From January 31, 2013 to March 14, 2013, 109,768 shares of Series A preferred stock were converted into 362,990 shares of Class A common stock in accordance with the original terms of the Series A preferred stock. On March 15, 2013, the Company redeemed the remaining 101,270 shares of Series A preferred stock for approximately $5,100,000, the aggregate amount of liquidation preference plus the dividend that was due and payable on March 15, 2013.
On March 13, 2013, the Company and the counterparties settled an equity call hedge transaction that was entered into in connection with the original issuance of the Series A preferred stock. As a result, the Company received 765,134 shares of Class A common stock valued at $16.82 per share for a total of $12,868,000 and cash payments of $10,231,000. In accordance with accounting guidance on equity hedge transactions, amounts received upon settlement of equity call hedge transactions in which the Company has the choice of net share settlement or net cash settlement are reflected as an increase to additional paid-in capital.
The Company declared and paid Series A preferred stock dividends of $0 and $185,000 during the three and nine months ended October 31, 2013 and $3,850,000 and $11,550,000 during the three and nine months ended October 31, 2012.
On April 16, 2013, the Company entered into separate, privately negotiated exchange agreements with certain noteholders of the 2014 Senior Notes to exchange such notes for Class A common stock. Under the terms of the agreements, noteholders agreed to exchange $138,853,000 in aggregate principal amount of 2014 Senior Notes for a total of 9,549,721 shares of Class A common stock and a cash payment of $4,860,000 for additional exchange consideration, accrued interest and in lieu of fractional shares.
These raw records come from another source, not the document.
-- ==== Sys2Proof/Machine/Reports.lean ====
section
/-! DEFINITION. The report writer (09): ring indices written by software, the event acknowledge word, the site clock, and the
serving of the posted-write queue. -/

namespace Sys2Proof.Machine

/-! ## Consumer and producer index words (R168, R169) -/

/-- R167: a ring index is the low half of its CONTROL word (log 9). -/
def indexOf (v : Word) : Half := v.setWidth 16

/-- R168: the written value is no further behind the producer than the ring is long. -/
def consumerOk (r : Ring) (producer v : Half) : Bool := decide (ringDistance producer v ≤ r.size)

def completionConsumerWrite (v : Word) (s : State) : State :=
  if consumerOk s.profile.completion s.report.complProd (indexOf v) then
    fetchBegin { s with report := { s.report with complCons := indexOf v } }
  else raiseEvent .ringError s

def serviceConsumerWrite (v : Word) (s : State) : State :=
  if consumerOk s.profile.service s.report.svcProd (indexOf v) then
    { s with report := { s.report with svcCons := indexOf v } }
  else raiseEvent .ringError s

def journalConsumerWrite (v : Word) (s : State) : State :=
  if consumerOk s.profile.journal s.report.jrnProd (indexOf v) then
    { s with report := { s.report with jrnCons := indexOf v } }
  else raiseEvent .ringError s

/-- R169; a disabled command ring's producer writes are disregarded (R167). -/
def commandProducerWrite (v : Word) (s : State) : State :=
  if s.profile.command.size = 0 then s
  else if ringDistance (indexOf v) s.command.c ≤ s.profile.command.size then
    fetchBegin { s with command := { s.command with stopped := false, p := indexOf v } }
  else raiseEvent .ringError { s with command := { s.command with stopped := true } }

/-! ## The event acknowledge word (R180) -/

def ackedKinds (v : Word) : BitVec 11 := v.setWidth 11

/-- The capture records that FAULT and GUARD clear. -/
def clearCaptures (k : BitVec 11) (p : PathUnit) : PathUnit :=
  let p1 := if k.getLsbD Event.fault.bitNo then
      { p with capFetch := .reset, capReport := .reset, capRecipe := .reset, capImage := .reset }
    else p
  if k.getLsbD Event.guard.bitNo then { p1 with capGuard := .reset } else p1

/-- R68, R179, R180, R181: the capture records that FAULT and GUARD name are cleared, and the named kinds leave the three sets; a
change of the first two makes the summary word owed. -/
def eventAcknowledge (v : Word) (s : State) : State :=
  let k := ackedKinds v
  let s1 := setCaptures (clearCaptures k s.path) s
  let r := s1.report
  let changed := (r.pendingSet &&& k) != 0 || (r.overrunSet &&& k) != 0
  { s1 with
    service := { s.service with dropped := s.service.dropped && !k.getLsbD Event.service.bitNo },
    report := { r with pendingSet := r.pendingSet &&& ~~~k, overrunSet := r.overrunSet &&& ~~~k,
                       signalled := r.signalled &&& ~~~k, summaryRaised := r.summaryRaised || changed } }

/-! ## The site clock (R182) -/

def clockLoad (v : Word) (s : State) : State :=
  { s with report := { s.report with clock := v, clockTimer := some s.now } }

def clockMinute (s : State) : State :=
  if s.report.clockTimer.isSome then
    { s with report := { s.report with
        clock := if s.report.clock = 0 then 0 else if s.report.clock = 0xFFFFFFFF then 1 else s.report.clock + 1,
        clockTimer := some s.now } }
  else s

/-! ## Serving the posted-write queue (R178) -/

inductive Producer where
  | completion (c : Completion)
  | service (c : Call)
  | journal (j : JournalRec)
  | oven (i : Slot)
  | site
  | summary
  deriving DecidableEq, Repr

/-- R139. -/
def State.serviceReady (s : State) : Option Call :=
  if 0 < ringFree s.profile.service s.report.svcProd s.report.svcCons then nextToPost s.service.calls else none

/-- R174. -/
def State.journalReady (s : State) : Option JournalRec :=
  if 0 < ringFree s.profile.journal s.report.jrnProd s.report.jrnCons then s.report.journal.head? else none

/-- R173; a completion needs a free entry of its ring (log 30). -/
def State.completionReady (s : State) : Option Completion :=
  if 0 < ringFree s.profile.completion s.report.complProd s.report.complCons then s.command.completions.head? else none

def RewriteItem.producer : RewriteItem → Producer
  | .oven i => .oven i
  | .site => .site
  | .summary => .summary

/-- The head of the rewrite list, when the queue has room for all its entries. -/
def State.rewriteReady (s : State) : Option Producer :=
  match s.report.rewriteList with
  | [] => none
  | x :: _ => if s.path.posted.length + x.room ≤ Config.postedMax then some x.producer else none

/-- R178: the producer that the report writer serves next. While HRST is asserted it places nothing (R183), but for the own writes
of a start-up that ended under that very assertion, the last of which is its summary word (R186, R189, log 23). -/
def State.served (s : State) : Option Producer :=
  if !s.running ∨ Config.postedMax ≤ s.path.posted.length then none
  else if s.hrst then (if s.startUnderHrst then s.rewriteReady else none)
  else
    (s.completionReady.map .completion).or
      ((s.serviceReady.map .service).or ((s.journalReady.map .journal).or s.rewriteReady))

/-- R173. -/
def postCompletion (c : Completion) (s : State) : State :=
  let s1 := postWrite { addr := ringAddr s.profile.completion s.report.complProd 16, data := c.words, kind := .completion } s
  fetchBegin (raiseEvent .completion
    { s1 with
      report := { s1.report with complProd := s1.report.complProd + 1 },
      command := { s1.command with completions := s1.command.completions.tail, owed := s1.command.owed - 1 } })

/-- R138. -/
def postCall (c : Call) (s : State) : State :=
  let s1 := postWrite { addr := ringAddr s.profile.service s.report.svcProd 32, data := c.words, kind := .service } s
  raiseEvent .service
    { s1 with
      report := { s1.report with svcProd := s1.report.svcProd + 1 },
      service := { s1.service with
        calls := s1.service.calls.map (fun x =>
          if x.hasKey c.source c.cause then { x with state := .posted, postedBefore := true } else x) } }

/-- R174. -/
def postJournal (j : JournalRec) (s : State) : State :=
  let s1 := postWrite { addr := ringAddr s.profile.journal s.report.jrnProd 32, data := j.words, kind := .journal } s
  raiseEvent .journal
    { s1 with report := { s1.report with jrnProd := s1.report.jrnProd + 1, journal := s1.report.journal.tail } }

end Sys2Proof.Machine
end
On May 31, 2013, pursuant to the terms of the Indenture governing the 2014 Senior Notes, the Company issued a put termination notice to the noteholders. Pursuant to the Indenture, following the put termination notice, noteholders of the 2014 Senior Notes were permitted to put such notes to the Company through June 20, 2013. As of July 12, 2013, the last settlement date for noteholders to put the 2014 Senior Notes to the Company, $60,033,000 aggregate principal amount of the 2014 Senior Notes were put, for which noteholders received 4,128,806 shares of Class A common stock and cash payments totaling $1,088,000 for interest payable to October 15, 2013 and in lieu of fractional shares.